WORK ITEM – Find the line with "underrun := (t.queue" in the entries below, then reproduce it and every line after it down to and including the line with "def Obligations.FlushCompletes : Prop", exactly.

● ● ●

/-- QUEUE_ENABLE, TICK_CONFIG, LINE_CONFIG, STEER_ON, and STEER_OFF, which is DONE when steering is OFF or the part is quiet
and BUSY otherwise. -/
def Obligations.PlainSettings : Prop :=
  (∀ (s : State) (b : Byte) (q : QueueId), s.linkReady → b.toNat = q.val → s.poolSize = 0 →
    exec (.queueEnable b) s = .next ((s.appendRecord (s.deniedRecord (some q))).replied 0x03#8 [])) ∧
  (∀ (s : State) (b : Byte) (q : QueueId) (r : RestState), s.linkReady → b.toNat = q.val → s.poolSize ≠ 0 →
    (s.queue q).state = .rest r →
    exec (.queueEnable b) s = .next
      (({ s with queues := s.queues.set q { s.queue q with state := .rest .enabled } } : State).replied 0x00#8 [])) ∧
  (∀ (s : State) (n : BitVec 16), s.linkReady →
    exec (.tickConfig n) s = .next
      (({ s with tickInterval := n.toNat + 1, tickElapsed := 0 } : State).replied 0x00#8 [])) ∧
  (∀ (s : State) (b : Byte) (l : Option Line), s.linkReady →
    (b.toNat = match l with
      | none => 0
      | some .a => 1
      | some .b => 2) →
    exec (.lineConfig b) s = .next (({ s with faultRouting := l } : State).replied 0x00#8 [])) ∧
  (∀ s : State, s.linkReady → exec .steerOn s = .next (({ s with steering := .on } : State).replied 0x00#8 [])) ∧
  (∀ s : State, s.linkReady →
    (s.steering = .off → exec .steerOff s = .next (s.replied 0x00#8 [])) ∧
    (s.steering = .on → PartQuiet s →
      exec .steerOff s = .next (({ s with steering := .off } : State).replied 0x00#8 [])) ∧
    (s.steering = .on → ¬ PartQuiet s → exec .steerOff s = .next (s.replied 0x02#8 [])))

/-- POOL_CONFIG rebuilds the pool while steering is OFF and every cell is FREE, and is DENIED otherwise. -/
def Obligations.PoolRebuilt : Prop :=
  ∀ (s : State) (base : Addr) (n : Nat) (g : Bool), s.linkReady → base.toNat % 262144 = 0 →
    (n = 0 ∨ (16 ≤ n ∧ n ≤ 1024 ∧ n % 16 = 0)) →
    (s.steering = .off → (∀ x ∈ s.cells, x.state = .free) →
      exec (.poolConfig base (BitVec.ofNat 16 n) (if g then 1#8 else 0#8)) s = .next
        (({ s with arenaBase := base, poolSize := n, guardOn := g, cells := List.replicate n Cell.freed,
                   freeList := List.range n } : State).replied 0x00#8 [])) ∧
    ((s.steering = .on ∨ ∃ x ∈ s.cells, x.state ≠ .free) →
      exec (.poolConfig base (BitVec.ofNat 16 n) (if g then 1#8 else 0#8)) s = .next
        ((s.appendRecord (s.deniedRecord none)).replied 0x03#8 []))

/-- QUEUE_DISABLE of an ENABLED queue releases its held requests in arrival order, each answered in its turn; of another queue
it changes nothing. -/
def Obligations.DisableReleasesHeld : Prop :=
  ∀ (s : State) (b : Byte) (q : QueueId), s.linkReady → b.toNat = q.val →
    ((s.queue q).state = .rest .disabled → exec (.queueDisable b) s = .next (s.replied 0x00#8 [])) ∧
    ((s.queue q).state = .rest .enabled → s.arrival.Nodup →
      ∃ t, exec (.queueDisable b) s = .next t ∧
        AnsweredAll ((s.heldOn q).map (fun x =>
          match x.kind with
          | .take => { init := x.init, code := .ok, data := x.req.body.fill (s.queue q).config.emptyPattern }
          | .put => { init := x.init, code := .fault, data := [] })) s t ∧
        t.arrival = s.arrival.filter (fun k => !((s.slots[k]).any (fun x => decide (x.queue = q)))) ∧
        (∀ k, (HoldsOn s q k → t.slots[k] = none) ∧ (¬ HoldsOn s q k → t.slots[k] = s.slots[k])) ∧
        (t.queue q).underrun = satInc^[(s.heldOn q).countP (fun x => decide (x.kind = .take))] (s.queue q).underrun ∧
        (t.log, t.overflow) =
          (let u := ((s.heldOn q).filter (fun x => decide (x.kind = .put))).foldl (fun (u : State) x => u.appendRecord
              (s.faultRecord .disabled x.init x.req.addr (some x.access.aperture) (some q))) s
           (u.log, u.overflow)) ∧
        t = ({ s.port t with
                 slots := t.slots, arrival := t.arrival, log := t.log, overflow := t.overflow,
                 frame := .responding [0x00#8],
                 flags := s.flags.set q
                   { s.flags[q] with underrun :=
                       s.flags[q].underrun || (s.heldOn q).any (fun x => decide (x.kind = .take)) },
                 queues := s.queues.set q { s.queue q with state := .rest .disabled,
                                                           underrun := (t.queue q).underrun } } : State).notify)

/-- QUEUE_FLUSH starts the flush: the queue is FLUSHING, its held requests are answered FAIL in arrival order, and the flush
completes in the same step exactly when its cells are quiet and no reset drain is set. So it does, with the accounting that
AccountingKept says every step keeps, when N is 0 or steering is OFF, after a SYS_RESET as at any other time (R108). -/
def Obligations.FlushStarts : Prop :=
  (∀ (s : State) (q : QueueId), Accounted s → (s.poolSize = 0 ∨ s.steering = .off) → Drained s q ∧ s.drain = false) ∧
  ∀ (s : State) (b : Byte) (q : QueueId) (r : RestState), s.linkReady → b.toNat = q.val →
    (s.queue q).state = .rest r → s.arrival.Nodup →
    ∃ u : State,
      AnsweredAll ((s.heldOn q).map (fun x =>
        { init := x.init, code := .fail, data := x.req.body.fill (s.queue q).config.emptyPattern })) s u ∧
      u.arrival = s.arrival.filter (fun k => !((s.slots[k]).any (fun x => decide (x.queue = q)))) ∧
      (∀ k, (HoldsOn s q k → u.slots[k] = none) ∧ (¬ HoldsOn s q k → u.slots[k] = s.slots[k])) ∧
      u = { s.port u with
              slots := u.slots, arrival := u.arrival, pendingCmd := .pending q,
              queues := s.queues.set q { s.queue q with state := .flushing r } } ∧
      (Drained s q → s.drain = false → exec (.queueFlush b) s = .next ((completeFlush q u).replied 0x00#8 [])) ∧
      ((¬ Drained s q ∨ s.drain = true) → exec (.queueFlush b) s = .next (u.replied 0x01#8 []))

/-- FLUSH_COMPLETION: the cells of the committed list, head first, and then the OPEN cells in ascending order of the entries
that hold them join the Free List with their fields cleared; the bindings concerned become VOIDED in their entries; the queue
returns to its prior state with no cell; the room is offered; and the link records the completion (R111, R112). An
acknowledgement tests the flush of the queue that owned its cell, and takes the completion in its step when the queue is
FLUSHING, its cells are quiet and no reset drain is set; otherwise the test changes nothing (R110). As a command of its own
FLUSH_COMPLETION is the step the model makes in the step of its cause (log 5). -/
def Obligations.FlushCompletes : Prop :=
  (∀ (s : State) (q : QueueId) (r : RestState), (s.queue q).state = .flushing r →
    completeFlush q s =
      let cells := (s.queue q).committed ++ s.openCells q
      let u := offerRoom
        { s with
            cells := s.cells.mapIdx (fun c x => if c ∈ cells then Cell.freed else x), freeList := s.freeList ++ cells,
            putTable := s.putTable.map (Option.map (fun b => if b.target = q then { b with state := .voided } else b)),
            takeTable := s.takeTable.map (Option.map (fun b => if b.queue = q then { b with state := .voided } else b)),
            queues := s.queues.set q { s.queue q with committed := [], openCount := 0, state := .rest r } }
      { u with pendingCmd := match s.pendingCmd with
          | .pending p => .complete p
          | .idle => .idle
          | .complete p => .complete p }) ∧
  (∀ (s : State) (q : QueueId), ∃ entries : List EntryId, entries.Pairwise (· < ·) ∧
    (∀ e, e ∈ entries ↔ ∃ b c, s.putTable[e] = some b ∧ b.target = q ∧ b.state = .active c) ∧
    List.Forall₂ (fun (e : EntryId) c => ∃ b, s.putTable[e] = some b ∧ b.state = .active c) entries (s.openCells q)) ∧
  (∀ (s : State) (q : QueueId), (s.queue q).isFlushing = true → Drained s q → s.drain = false →
    exec (.flushCompletion q) s = .next (completeFlush q s).notify ∧ tryFlushOwner (some q) s = completeFlush q s) ∧
  (∀ (s : State) (q : QueueId), ((s.queue q).isFlushing = false ∨ ¬ Drained s q ∨ s.drain = true) →
    exec (.flushCompletion q) s = .next s ∧ tryFlushOwner (some q) s = s) ∧
  (∀ s : State, tryFlushOwner none s = s)

/-! ### System port -/

/-- REQUEST_ACCEPT: the offer joins the initiator's waiting offers, and the oldest of them is accepted with its decode when
neither reset is asserted and the channel holds fewer than four requests. That the oldest waiting offer is taken, one for each
acceptance, is the model's choice (log 11). A request carries 1 to 16 beats (R156). -/
def Obligations.RequestAccepted : Prop :=
  (∀ r : Request, r.wf = true ↔ 1 ≤ r.body.count ∧ r.body.count ≤ 16) ∧
  (∀ (s : State) (i : InitId) (r first : Request) (rest : List Request), r.wf = true →
    s.offers[i] ++ [r] = first :: rest → s.pwrReset = false → s.sysReset = false → s.channels[i].length < 4 →
    exec (.requestAccept i (some r)) s = .next
      { s with offers := s.offers.set i rest,
               channels := s.channels.set i
                 (s.channels[i] ++ [{ req := first, decoded := decodeRequest s i first }]) }) ∧
  (∀ (s : State) (i : InitId) (r : Request), r.wf = true →
    (s.pwrReset = true ∨ s.sysReset = true ∨ 4 ≤ s.channels[i].length) →
    exec (.requestAccept i (some r)) s = .next { s with offers := s.offers.set i (s.offers[i] ++ [r]) }) ∧
  (∀ (s : State) (i : InitId) (first : Request) (rest : List Request), s.offers[i] = first :: rest →
    s.pwrReset = false → s.sysReset = false → s.channels[i].length < 4 →
    exec (.requestAccept i none) s = .next
      { s with offers := s.offers.set i rest,
               channels := s.channels.set i
                 (s.channels[i] ++ [{ req := first, decoded := decodeRequest s i first }]) })

/-- The decode of a hit on a QUEUE entry that suits its queue, for a permitted initiator and an aligned start: BOUNDARY when
its beats leave a quarter or touch slack, then WRONG_WAY for a write to the take or peek window, else the access with its
quarter and word index. -/
def Obligations.QueueHitDecoded : Prop :=
  ∀ (s : State) (i : InitId) (r : Request) (k : ApId),
    s.steering = .on → s.hit r.addr = some k → s.apertures[k].kind = .queue →
    s.apertures[k].permitted.getLsbD i.val = true → r.addr &&& 7#40 = 0#40 → r.wf = true →
    let a := s.apertures[k]
    let words := 2 ^ (s.queue a.queue).config.cellLen.val
    let w := max 64 (8 * words)
    let off := r.addr.toNat - a.base.toNat
    a.base.toNat % 2 ^ a.sizeExp.toNat = 0 → 2 ^ a.sizeExp.toNat = 4 * w →
    ((∃ j < r.body.count, (off + 8 * j) / w ≠ off / w ∨ (off / w ≠ 2 ∧ words ≤ (off + 8 * j) % w / 8)) →
      decodeRequest s i r = .refused .boundary (some k) (some a.queue)) ∧
    ((∀ j < r.body.count, (off + 8 * j) / w = off / w ∧ (off / w = 2 ∨ (off + 8 * j) % w / 8 < words)) →
      (r.body.isWrite = true → (off / w = 1 ∨ off / w = 3) →
        decodeRequest s i r = .refused .wrongWay (some k) (some a.queue)) ∧
      ((r.body.isWrite = false ∨ off / w = 0 ∨ off / w = 2) →
        decodeRequest s i r = .queue
          { queue := a.queue, first := off % w / 8, aperture := k, cellLen := (s.queue a.queue).config.cellLen,
            window := match off / w with
              | 0 => .put
              | 1 => .take
              | 2 => .control
              | _ => .peek }))

/-- The other decodes: OFF, the permission, alignment and size checks of a hit, SUMMARY and MERGE hits, and misses with the
arena guard, which applies while steering is ON, the pool has cells and the guard is on, to a range that has a byte in the
arena (R123). -/
def Obligations.DecodeChecks : Prop :=
  (∀ s : State, s.guardApplies = true ↔ s.steering = .on ∧ 0 < s.poolSize ∧ s.guardOn = true) ∧
  (∀ (s : State) (addr : Addr) (n : Nat), 1 ≤ n → 1 ≤ s.poolSize →
    (s.inArena addr n = true ↔ ∃ x < 8 * n, ∃ y < 256 * s.poolSize,
      addr + BitVec.ofNat 40 x = s.arenaBase + BitVec.ofNat 40 y)) ∧
  (∀ (s : State) (i : InitId) (r : Request), s.steering = .off → decodeRequest s i r = .passThrough) ∧
  (∀ (s : State) (addr : Addr) (k : ApId), s.hit addr = some k ↔
    (s.apertures[k].enabled = true ∧ s.apertures[k].base.toNat ≤ addr.toNat ∧
      addr.toNat < s.apertures[k].base.toNat + 2 ^ s.apertures[k].sizeExp.toNat ∧
      ∀ j : ApId, j < k → ¬ (s.apertures[j].enabled = true ∧ s.apertures[j].base.toNat ≤ addr.toNat ∧
        addr.toNat < s.apertures[j].base.toNat + 2 ^ s.apertures[j].sizeExp.toNat))) ∧
  (∀ (s : State) (i : InitId) (r : Request), s.steering = .on → s.hit r.addr = none → r.wf = true →
    ((s.poolSize ≠ 0 ∧ s.guardOn = true ∧ ∃ x < 8 * r.body.count, ∃ y < 256 * s.poolSize,
        r.addr + BitVec.ofNat 40 x = s.arenaBase + BitVec.ofNat 40 y) → s.poolSize ≤ 1024 →
      decodeRequest s i r = .refused .arena none none) ∧
    (¬ (s.poolSize ≠ 0 ∧ s.guardOn = true ∧ ∃ x < 8 * r.body.count, ∃ y < 256 * s.poolSize,
        r.addr + BitVec.ofNat 40 x = s.arenaBase + BitVec.ofNat 40 y) →
      decodeRequest s i r = .passThrough)) ∧
  (∀ (s : State) (i : InitId) (r : Request) (k : ApId), s.steering = .on → s.hit r.addr = some k →
    let a := s.apertures[k]
    let named : Option QueueId := if a.kind = .queue then some a.queue else none
    let size := 2 ^ a.sizeExp.toNat
    let last := r.addr.toNat - a.base.toNat + 8 * r.body.count
    (a.permitted.getLsbD i.val = false → decodeRequest s i r = .refused .permission (some k) named) ∧
    (a.permitted.getLsbD i.val = true → r.addr &&& 7#40 ≠ 0#40 →
      decodeRequest s i r = .refused .misalign (some k) named) ∧
    (a.permitted.getLsbD i.val = true → r.addr &&& 7#40 = 0#40 →
      (a.kind = .queue → size ≠ 4 * max 64 (8 * 2 ^ (s.queue a.queue).config.cellLen.val) →
        decodeRequest s i r = .refused .boundary (some k) (some a.queue)) ∧
      (a.kind = .summary → size < last → decodeRequest s i r = .refused .boundary (some k) none) ∧
      (a.kind = .summary → last ≤ size → r.body.isWrite = true →
        decodeRequest s i r = .refused .wrongWay (some k) none) ∧
      (a.kind = .summary → last ≤ size → r.body.isWrite = false → decodeRequest s i r = .summary a.reported k) ∧
      (a.kind = .merge → size < last → decodeRequest s i r = .refused .boundary (some k) none) ∧
      (a.kind = .merge → last ≤ size → s.guardApplies = true →
        s.inArena (r.addr - a.base + a.targetBase) r.body.count = true →
        decodeRequest s i r = .refused .arena (some k) none) ∧
      (a.kind = .merge → last ≤ size →
        (s.guardApplies = false ∨ s.inArena (r.addr - a.base + a.targetBase) r.body.count = false) →
        decodeRequest s i r = .merge a.op a.mask (r.addr - a.base + a.targetBase) k)))

/-- AD_REFUSAL_ANSWER: FAULT with zero in every data beat and one record. The terms of this and the other statements about
requests: a READ names its number of beats and is answered one word for each; a WRITE carries its beats and is answered the code
alone (R156, R159). -/
def Obligations.RefusalAnswered : Prop :=
  (∀ (n : Nat) (w : Word), (Body.read n).count = n ∧ (Body.read n).isWrite = false ∧ (Body.read n).writeBeats = [] ∧
    (Body.read n).fill w = List.replicate n w) ∧
  (∀ (bs : List WriteBeat) (w : Word), (Body.write bs).count = bs.length ∧ (Body.write bs).isWrite = true ∧
    (Body.write bs).writeBeats = bs ∧ (Body.write bs).fill w = []) ∧
  ∀ (s : State) (i : InitId) (r : Request) (kind : FaultKind) (k : Option ApId) (q : Option QueueId),
    Current s i r (.refused kind k q) →
    ∃ t, exec (.adRefusalAnswer i) s = .next t ∧ Answered i .fault (r.body.fill 0#64) s t ∧
      t = ((s.port t).appendRecord (s.faultRecord kind i r.addr k q)).notify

● ● ●

SOLUTION TO THE EXERCISE –
                                                           underrun := (t.queue q).underrun } } : State).notify)

/-- QUEUE_FLUSH starts the flush: the queue is FLUSHING, its held requests are answered FAIL in arrival order, and the flush
completes in the same step exactly when its cells are quiet and no reset drain is set. So it does, with the accounting that
AccountingKept says every step keeps, when N is 0 or steering is OFF, after a SYS_RESET as at any other time (R108). -/
def Obligations.FlushStarts : Prop :=
  (∀ (s : State) (q : QueueId), Accounted s → (s.poolSize = 0 ∨ s.steering = .off) → Drained s q ∧ s.drain = false) ∧
  ∀ (s : State) (b : Byte) (q : QueueId) (r : RestState), s.linkReady → b.toNat = q.val →
    (s.queue q).state = .rest r → s.arrival.Nodup →
    ∃ u : State,
      AnsweredAll ((s.heldOn q).map (fun x =>
        { init := x.init, code := .fail, data := x.req.body.fill (s.queue q).config.emptyPattern })) s u ∧
      u.arrival = s.arrival.filter (fun k => !((s.slots[k]).any (fun x => decide (x.queue = q)))) ∧
      (∀ k, (HoldsOn s q k → u.slots[k] = none) ∧ (¬ HoldsOn s q k → u.slots[k] = s.slots[k])) ∧
      u = { s.port u with
              slots := u.slots, arrival := u.arrival, pendingCmd := .pending q,
              queues := s.queues.set q { s.queue q with state := .flushing r } } ∧
      (Drained s q → s.drain = false → exec (.queueFlush b) s = .next ((completeFlush q u).replied 0x00#8 [])) ∧
      ((¬ Drained s q ∨ s.drain = true) → exec (.queueFlush b) s = .next (u.replied 0x01#8 []))

/-- FLUSH_COMPLETION: the cells of the committed list, head first, and then the OPEN cells in ascending order of the entries
that hold them join the Free List with their fields cleared; the bindings concerned become VOIDED in their entries; the queue
returns to its prior state with no cell; the room is offered; and the link records the completion (R111, R112). An
acknowledgement tests the flush of the queue that owned its cell, and takes the completion in its step when the queue is
FLUSHING, its cells are quiet and no reset drain is set; otherwise the test changes nothing (R110). As a command of its own
FLUSH_COMPLETION is the step the model makes in the step of its cause (log 5). -/
def Obligations.FlushCompletes : Prop :=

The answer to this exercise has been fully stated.